◆ **TASK GOAL**
Once you have read the entries below, write them all out again exactly.

◆ **SUPPLIED RECORDS**

/-- SKDEC (R245). -/
def execSkdec (n a b : Nat) (s : State) : Out :=
  run (.skdec n a b) { sr := [a, b], cls := some .cp }
    (fun s =>
      if s.cur.k.nBar ≤ n then illegal s (.skdec n a b)
      else skDesc s (getS s a) true (fun d t => skopIssue s t 2 (pbOf t.cur.k n) (bits (getS t b) 5 0) d none)) s

/-- A SKOP leaves the copies class. -/
def skopEnd (s : State) (o : SkOp) : State :=
  countDown (dropAsks { s with skops := s.skops.filter (fun x => x.id ≠ o.id) } (Ask.ofOp o.id)) o.party.agent .cp

/-- A SKOP ends in error (R246): the bytes left are credited at once with the error bit. -/
def skopFail (s : State) (o : SkOp) : State :=
  skopEnd (creditBar s o.party.core o.pb ((o.dst.count - o.done) * o.dst.size) true) o

/-- Replace a SKOP. -/
def putSkop (s : State) (o : SkOp) : State := { s with skops := s.skops.map (fun x => if x.id = o.id then o else x) }

/-- A counter's new value under a SKOP, and whether it saturated (R245). -/
def skopValue (f k : Nat) (lim c src : Int) : Int × Bool :=
  match f with
  | 0 => (skSat lim (c + src), skSat lim (c + src) ≠ c + src)
  | 1 => (0, false)
  | _ => (c - c / 2 ^ k, false)

/-- A SKOP goes on with what a part of it answers, parks at a fault, waits or ends in error (R104, R246). -/
def skopTake {α : Type} (s : State) (o : SkOp) (acc : Nat) (x : ERes α) (f : α → State → State) : State :=
  match x with
  | .ok a s => f a s
  | .wait s => putSkop s o
  | .err e s => skopFail (errMark s e) o
  | .fault v k l e =>
    let (n, s) := parkEng s o.party o.id 4 acc v k l e
    putSkop s { o with park := some n }

/-- Every counter has been stepped (R245): what saturation owes to a descriptor at another node is done, SKADD ORs in the source's
SATF, SKCLR clears SATF, and the SKOP ends. -/
def skopLast (s : State) (o : SkOp) : State :=
  let put : List Nat → Bool → State → (Unit → State → State) → State := fun key on s f =>
    skopTake s o 4 (writeSatf s o.party o.id key o.dst.loc o.dst.coh on) f
  let own : State → State := fun s =>
    if (askOf s (.op o.id [4])).isSome then put [4] (o.f = 0) s (fun _ s => skopEnd s o)
    else match o.f, o.src with
      | 0, some e => skopTake s o 1 (readSatf s o.party o.id [3] e.loc e.coh)
          (fun b s => if b then put [4] true s (fun _ s => skopEnd s o) else skopEnd s o)
      | 1, _ => put [4] false s (fun _ s => skopEnd s o)
      | _, _ => skopEnd s o
  if (askOf s (.op o.id [2])).isSome then put [2] true s (fun _ s => own s) else own s

/-- The source counter of a step: its bytes.
Log 32: DEDUCED. -/
def skopSource (s : State) (o : SkOp) : ERes (List PByte) :=
  match o.src with
  | none => .ok [] s
  | some e => engRead s o.party o.id [1] .rd (e.base + wd (o.done * e.size)) e.size

/-- A step is performed at its counter's far place (R240, R245). -/
def skopAt (s : State) (o : SkOp) (p : Piece) (src : List PByte) : State :=
  let s := pinFill (eccRead s p.coh p.loc o.dst.size) p.coh (p.loc / 32)
  let (v, sat) := skopValue o.f o.k o.dst.lim (counterAt s p.coh p.loc o.dst.size) (sx (8 * o.dst.size) (pNat src))
  if (if p.pr then some 0xD80 else rdTag s p.coh p.loc).isSome then s
  else
    let s := putCounter s o.party.core p.coh p.loc o.dst.size v (pTag src)
    if sat = false then s
    else if satfHere p.loc o.dst.loc then putSatf s (askerOf s o.party.k o.party.core) o.dst.loc o.dst.coh true
    else if (askOf s (.op o.id [2])).isSome then s
    else
      let (n, s) := newAsk s (.op o.id [2]) o.party.stamp [satfPiece o.dst.loc o.dst.coh] []
      postSatf s o.party.k.badge n o.dst.loc true

/-- A step is complete and credits its bytes (R245, R328). -/
def skopCredit (s : State) (o : SkOp) : State :=
  let s := creditBar s o.party.core o.pb o.dst.size false
  let o := { o with done := o.done + 1, flight := false }
  if o.done = o.dst.count then skopLast (putSkop s o) o else putSkop s o

/-- A step goes to its counter's switch (R294): its packet names the place of the descriptor's flags, and brings the source
counter. -/
def askStep (s : State) (o : SkOp) (p : Piece) (src : List PByte) : State :=
  let (n, s) := newAsk s (.op o.id [0]) o.party.stamp [p] src
  post s o.party.k.badge 3 (nodeOf p.loc) (p.loc % 2 ^ 44) 8 (some n)
    [p.loc % 2 ^ 44, o.dst.size, o.dst.loc % 2 ^ 44, o.f, o.k, pNat src, tagOut (pTag src)]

◆ **RESPONSE FOR THIS EXERCISE**
/-- SKDEC (R245). -/
def execSkdec (n a b : Nat) (s : State) : Out :=
  run (.skdec n a b) { sr := [a, b], cls := some .cp }
    (fun s =>
      if s.cur.k.nBar ≤ n then illegal s (.skdec n a b)
      else skDesc s (getS s a) true (fun d t => skopIssue s t 2 (pbOf t.cur.k n) (bits (getS t b) 5 0) d none)) s

/-- A SKOP leaves the copies class. -/
def skopEnd (s : State) (o : SkOp) : State :=
  countDown (dropAsks { s with skops := s.skops.filter (fun x => x.id ≠ o.id) } (Ask.ofOp o.id)) o.party.agent .cp

/-- A SKOP ends in error (R246): the bytes left are credited at once with the error bit. -/
def skopFail (s : State) (o : SkOp) : State :=
  skopEnd (creditBar s o.party.core o.pb ((o.dst.count - o.done) * o.dst.size) true) o

/-- Replace a SKOP. -/
def putSkop (s : State) (o : SkOp) : State := { s with skops := s.skops.map (fun x => if x.id = o.id then o else x) }

/-- A counter's new value under a SKOP, and whether it saturated (R245). -/
def skopValue (f k : Nat) (lim c src : Int) : Int × Bool :=
  match f with
  | 0 => (skSat lim (c + src), skSat lim (c + src) ≠ c + src)
  | 1 => (0, false)
  | _ => (c - c / 2 ^ k, false)

/-- A SKOP goes on with what a part of it answers, parks at a fault, waits or ends in error (R104, R246). -/
def skopTake {α : Type} (s : State) (o : SkOp) (acc : Nat) (x : ERes α) (f : α → State → State) : State :=
  match x with
  | .ok a s => f a s
  | .wait s => putSkop s o
  | .err e s => skopFail (errMark s e) o
  | .fault v k l e =>
    let (n, s) := parkEng s o.party o.id 4 acc v k l e
    putSkop s { o with park := some n }

/-- Every counter has been stepped (R245): what saturation owes to a descriptor at another node is done, SKADD ORs in the source's
SATF, SKCLR clears SATF, and the SKOP ends. -/
def skopLast (s : State) (o : SkOp) : State :=
  let put : List Nat → Bool → State → (Unit → State → State) → State := fun key on s f =>
    skopTake s o 4 (writeSatf s o.party o.id key o.dst.loc o.dst.coh on) f
  let own : State → State := fun s =>
    if (askOf s (.op o.id [4])).isSome then put [4] (o.f = 0) s (fun _ s => skopEnd s o)
    else match o.f, o.src with
      | 0, some e => skopTake s o 1 (readSatf s o.party o.id [3] e.loc e.coh)
          (fun b s => if b then put [4] true s (fun _ s => skopEnd s o) else skopEnd s o)
      | 1, _ => put [4] false s (fun _ s => skopEnd s o)
      | _, _ => skopEnd s o
  if (askOf s (.op o.id [2])).isSome then put [2] true s (fun _ s => own s) else own s

/-- The source counter of a step: its bytes.
Log 32: DEDUCED. -/
def skopSource (s : State) (o : SkOp) : ERes (List PByte) :=
  match o.src with
  | none => .ok [] s
  | some e => engRead s o.party o.id [1] .rd (e.base + wd (o.done * e.size)) e.size

/-- A step is performed at its counter's far place (R240, R245). -/
def skopAt (s : State) (o : SkOp) (p : Piece) (src : List PByte) : State :=
  let s := pinFill (eccRead s p.coh p.loc o.dst.size) p.coh (p.loc / 32)
  let (v, sat) := skopValue o.f o.k o.dst.lim (counterAt s p.coh p.loc o.dst.size) (sx (8 * o.dst.size) (pNat src))
  if (if p.pr then some 0xD80 else rdTag s p.coh p.loc).isSome then s
  else
    let s := putCounter s o.party.core p.coh p.loc o.dst.size v (pTag src)
    if sat = false then s
    else if satfHere p.loc o.dst.loc then putSatf s (askerOf s o.party.k o.party.core) o.dst.loc o.dst.coh true
    else if (askOf s (.op o.id [2])).isSome then s
    else
      let (n, s) := newAsk s (.op o.id [2]) o.party.stamp [satfPiece o.dst.loc o.dst.coh] []
      postSatf s o.party.k.badge n o.dst.loc true

/-- A step is complete and credits its bytes (R245, R328). -/
def skopCredit (s : State) (o : SkOp) : State :=
  let s := creditBar s o.party.core o.pb o.dst.size false
  let o := { o with done := o.done + 1, flight := false }
  if o.done = o.dst.count then skopLast (putSkop s o) o else putSkop s o

/-- A step goes to its counter's switch (R294): its packet names the place of the descriptor's flags, and brings the source
counter. -/
def askStep (s : State) (o : SkOp) (p : Piece) (src : List PByte) : State :=
  let (n, s) := newAsk s (.op o.id [0]) o.party.stamp [p] src
  post s o.party.k.badge 3 (nodeOf p.loc) (p.loc % 2 ^ 44) 8 (some n)
    [p.loc % 2 ^ 44, o.dst.size, o.dst.loc % 2 ^ 44, o.f, o.k, pNat src, tagOut (pTag src)]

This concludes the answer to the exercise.